▸ Task material
—————

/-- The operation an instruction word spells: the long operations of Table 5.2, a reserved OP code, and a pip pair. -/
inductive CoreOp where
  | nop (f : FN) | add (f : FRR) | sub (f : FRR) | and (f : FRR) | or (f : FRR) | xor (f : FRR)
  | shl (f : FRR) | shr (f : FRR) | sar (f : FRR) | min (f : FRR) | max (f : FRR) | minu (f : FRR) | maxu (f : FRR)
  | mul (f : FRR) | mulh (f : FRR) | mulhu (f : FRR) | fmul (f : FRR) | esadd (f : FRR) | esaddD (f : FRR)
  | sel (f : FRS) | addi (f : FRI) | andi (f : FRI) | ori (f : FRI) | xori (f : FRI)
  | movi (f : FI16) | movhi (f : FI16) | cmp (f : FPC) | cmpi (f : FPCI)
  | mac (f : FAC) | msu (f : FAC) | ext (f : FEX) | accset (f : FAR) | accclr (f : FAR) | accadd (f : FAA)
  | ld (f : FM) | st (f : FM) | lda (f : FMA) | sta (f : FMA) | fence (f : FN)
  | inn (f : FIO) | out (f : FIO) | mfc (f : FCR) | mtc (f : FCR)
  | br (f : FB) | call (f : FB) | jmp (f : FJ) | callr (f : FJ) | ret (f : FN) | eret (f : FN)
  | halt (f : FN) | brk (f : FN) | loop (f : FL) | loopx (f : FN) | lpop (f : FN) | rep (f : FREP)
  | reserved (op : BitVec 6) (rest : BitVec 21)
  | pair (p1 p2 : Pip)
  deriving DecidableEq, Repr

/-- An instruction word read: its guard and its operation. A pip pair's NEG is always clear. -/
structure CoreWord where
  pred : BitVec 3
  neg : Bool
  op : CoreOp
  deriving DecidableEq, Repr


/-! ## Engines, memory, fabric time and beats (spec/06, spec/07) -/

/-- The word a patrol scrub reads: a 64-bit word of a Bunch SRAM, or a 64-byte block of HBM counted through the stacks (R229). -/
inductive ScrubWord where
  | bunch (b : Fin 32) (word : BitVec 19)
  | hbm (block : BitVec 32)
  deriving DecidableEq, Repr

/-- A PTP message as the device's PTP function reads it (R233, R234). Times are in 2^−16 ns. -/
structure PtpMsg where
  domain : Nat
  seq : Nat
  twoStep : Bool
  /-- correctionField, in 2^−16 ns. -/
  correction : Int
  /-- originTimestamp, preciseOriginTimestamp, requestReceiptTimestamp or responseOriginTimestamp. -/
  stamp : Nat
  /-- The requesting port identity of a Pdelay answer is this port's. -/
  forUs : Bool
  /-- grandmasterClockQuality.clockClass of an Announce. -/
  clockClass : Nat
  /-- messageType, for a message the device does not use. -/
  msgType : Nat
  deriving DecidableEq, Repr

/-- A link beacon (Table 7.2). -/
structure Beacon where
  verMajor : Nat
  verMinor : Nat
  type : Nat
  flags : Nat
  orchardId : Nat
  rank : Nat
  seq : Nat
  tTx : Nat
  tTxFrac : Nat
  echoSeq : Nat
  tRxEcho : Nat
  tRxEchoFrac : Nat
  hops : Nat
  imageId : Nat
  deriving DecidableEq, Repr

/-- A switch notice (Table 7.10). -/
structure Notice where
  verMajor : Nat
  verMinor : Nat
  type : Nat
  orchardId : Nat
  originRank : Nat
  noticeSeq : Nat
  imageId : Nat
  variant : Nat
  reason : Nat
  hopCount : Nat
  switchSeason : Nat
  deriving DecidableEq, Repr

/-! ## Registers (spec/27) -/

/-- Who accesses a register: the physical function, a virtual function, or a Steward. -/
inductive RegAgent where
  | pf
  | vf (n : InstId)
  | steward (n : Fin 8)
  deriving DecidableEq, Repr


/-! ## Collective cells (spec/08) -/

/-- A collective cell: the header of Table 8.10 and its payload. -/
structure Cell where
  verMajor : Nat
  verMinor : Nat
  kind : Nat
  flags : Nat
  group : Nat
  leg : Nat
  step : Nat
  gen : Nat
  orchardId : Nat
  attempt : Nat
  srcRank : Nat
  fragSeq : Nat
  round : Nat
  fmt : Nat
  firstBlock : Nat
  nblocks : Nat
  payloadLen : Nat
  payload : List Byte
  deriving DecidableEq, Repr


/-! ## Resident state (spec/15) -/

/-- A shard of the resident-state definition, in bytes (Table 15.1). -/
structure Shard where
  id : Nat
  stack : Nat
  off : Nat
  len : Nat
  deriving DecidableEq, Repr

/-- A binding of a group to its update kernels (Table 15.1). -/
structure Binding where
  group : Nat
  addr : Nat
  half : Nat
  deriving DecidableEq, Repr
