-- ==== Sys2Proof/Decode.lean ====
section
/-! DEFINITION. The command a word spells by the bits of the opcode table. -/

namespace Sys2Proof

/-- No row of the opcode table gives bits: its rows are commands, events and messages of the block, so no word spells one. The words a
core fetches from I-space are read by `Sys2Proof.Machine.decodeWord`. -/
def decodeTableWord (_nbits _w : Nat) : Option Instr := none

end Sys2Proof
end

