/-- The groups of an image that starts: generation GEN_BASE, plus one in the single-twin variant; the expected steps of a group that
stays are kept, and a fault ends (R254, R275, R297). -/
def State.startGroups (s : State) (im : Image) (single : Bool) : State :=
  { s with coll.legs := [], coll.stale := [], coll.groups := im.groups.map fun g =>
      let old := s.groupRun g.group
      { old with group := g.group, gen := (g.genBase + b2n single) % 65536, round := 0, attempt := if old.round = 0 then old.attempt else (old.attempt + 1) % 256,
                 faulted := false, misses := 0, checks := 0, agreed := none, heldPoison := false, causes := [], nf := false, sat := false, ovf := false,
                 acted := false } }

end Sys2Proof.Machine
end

—————

▸ Exercise
Read the lines above. Gather those in which the string "reads" is found.

▸ Finished task
/-- The word a patrol scrub reads: a 64-bit word of a Bunch SRAM, or a 64-byte block of HBM counted through the stacks (R229). -/
/-- A PTP message as the device's PTP function reads it (R233, R234). Times are in 2^−16 ns. -/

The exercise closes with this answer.